Exercise brief
Where the line with "TAP open. -/" appears below, start writing out lines exactly, and finish with the line with "simp only [show", which is included; write out nothing else.

Collected data entries
^^^^^^^^

-- ==== Sys2Proof/Tests/Slice0.lean ====
section
/-! SUPPORT. The tests of this package: for each statement of Certificates, states and operands that meet the hypotheses of its clauses
(so that no hypothesis is empty), with what the command is found to do there; the well-formedness check refusing an ill-formed term for
each of its conditions; no word spelling a command, since the opcode table gives no bits. Expected values are those of the spec's rules. -/
namespace Sys2Proof.Tests
open Sys2Proof.Machine

-- One theorem after another: many evaluations in the kernel at once would take more threads than the memory has room for.
set_option Elab.async false

/-- A state made from the one after reset, with the rising edges of the device summary signalled. -/
def st (f : Dev → Dev) : State :=
  let d := f State.reset.dev
  { State.reset with dev := { d with host := { d.host with sumPrev := d.summary } } }

/-- A next state that passes. -/
def passes (P : State → Bool) : Host.Outcome State Fault Refusal → Bool
  | .next t => P t
  | _ => false

/-- The command answers a next state that passes. -/
def ok (c : Instr) (s : State) (P : State → Bool) : Bool := passes P (exec c s)

/-- An engine context that may issue. -/
def eng (x : Nat) (f : Ctx → Ctx) : State := st (fun d => d.setCtx x (f { running := true, ended := false, budget := 1000 }))

/-- Some registers of a context. -/
def Ctx.with (c : Ctx) (g : List (Nat × Word)) : Ctx := g.foldl (fun c e => c.setG e.1 e.2) c

/-- Fields of registers written one after another. -/
def wrs (fs : List (Fld × Nat)) (d : Dev) : Dev := fs.foldl (fun d e => d.wr e.1 e.2) d

/-- The device with every domain powered and the TAP open. -/
def powered (f : Dev → Dev) : State := st (fun d => f (wrs [(F.PWR_DOMAIN_STATE_ON, 0x3FFFF), (F.SEC_STATUS_TAP_OPEN, 1)] d))

/-- PARENT reads 0 after reset. -/
theorem parent_reset (v : Nat) (h : v < 0x1000) : bits (resetWord (A.UNIT_LINK v)) 0 12 = 0 := by
  have e : A.UNIT_LINK v = 0x10000 + v * 0x40 + 0xC := by simp only [A.UNIT_LINK, Base.UNIT]
  have hb : blockAt (A.UNIT_LINK v) = if (classOf v).isSome then some (.unit v, 0xC) else none := by
    unfold blockAt
    rw [e, show (0x10000 + v * 0x40 + 0xC - 0x10000) / 0x40 = v by omega, show (0x10000 + v * 0x40 + 0xC) % 0x40 = 0xC by omega]
    simp only [show ¬ (0x10000 + v * 0x40 + 0xC < 0x10000) by omega, show 0x10000 + v * 0x40 + 0xC < 0x50000 by omega, if_true]
    repeat rw [if_neg (by omega)]
    rw [if_neg (by simp)]
  have hr : ∃ r, findRow (Block.unit v).rows 0xC = some r ∧ fieldsReset r.1.fields = 0x0FFF0000 := by
    unfold Block.rows
    exact ⟨_, rfl, by decide⟩
  obtain ⟨⟨r, i⟩, hr, hf⟩ := hr
  unfold resetWord
  rw [hb]
  by_cases hc : (classOf v).isSome
  · simp only [hc, if_true, show A.UNIT_LINK v < 0x600000 by omega, hr, hf]
    simp [instanceReset]; decide
  · simp [hc, show A.UNIT_LINK v < 0x600000 by omega]; decide

/-- Every parent written is a cabinet. -/
def cabs (d : Dev) : Bool := d.regs.all fun e => e.1 % 0x40 != 0xC || 0x50000 ≤ e.1 || isCabinet (bits e.2 0 12)

theorem parent_of_cabs (d : Dev) (h : cabs d = true) (v : Nat) (hv : v < 0x1000) : isCabinet (d.parent v) = true := by
  have hm : A.UNIT_LINK v % 0x40 = 0xC := by simp only [A.UNIT_LINK, Base.UNIT]; omega
  have hlt : ¬ 0x50000 ≤ A.UNIT_LINK v := by simp only [A.UNIT_LINK, Base.UNIT]; omega
  have key : ∀ m : SMap Word, m.all (fun e => e.1 % 0x40 != 0xC || 0x50000 ≤ e.1 || isCabinet (bits e.2 0 12)) = true →
      isCabinet (bits (SMap.get resetWord m (A.UNIT_LINK v)) 0 12) = true := by
    intro m
    induction m with
    | nil => intro _; rw [SMap.get, parent_reset v hv]; decide
    | cons e m ih =>
      intro h
      rw [List.all_cons, Bool.and_eq_true] at h
      unfold SMap.get
      split
      · rename_i he
        have := h.1
        rw [he, hm] at this
        simpa [hlt] using this
      · exact ih h.2
  exact key d.regs h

^^^^^^^^

Response
/-- The device with every domain powered and the TAP open. -/
def powered (f : Dev → Dev) : State := st (fun d => f (wrs [(F.PWR_DOMAIN_STATE_ON, 0x3FFFF), (F.SEC_STATUS_TAP_OPEN, 1)] d))

/-- PARENT reads 0 after reset. -/
theorem parent_reset (v : Nat) (h : v < 0x1000) : bits (resetWord (A.UNIT_LINK v)) 0 12 = 0 := by
  have e : A.UNIT_LINK v = 0x10000 + v * 0x40 + 0xC := by simp only [A.UNIT_LINK, Base.UNIT]
  have hb : blockAt (A.UNIT_LINK v) = if (classOf v).isSome then some (.unit v, 0xC) else none := by
    unfold blockAt
    rw [e, show (0x10000 + v * 0x40 + 0xC - 0x10000) / 0x40 = v by omega, show (0x10000 + v * 0x40 + 0xC) % 0x40 = 0xC by omega]
    simp only [show ¬ (0x10000 + v * 0x40 + 0xC < 0x10000) by omega, show 0x10000 + v * 0x40 + 0xC < 0x50000 by omega, if_true]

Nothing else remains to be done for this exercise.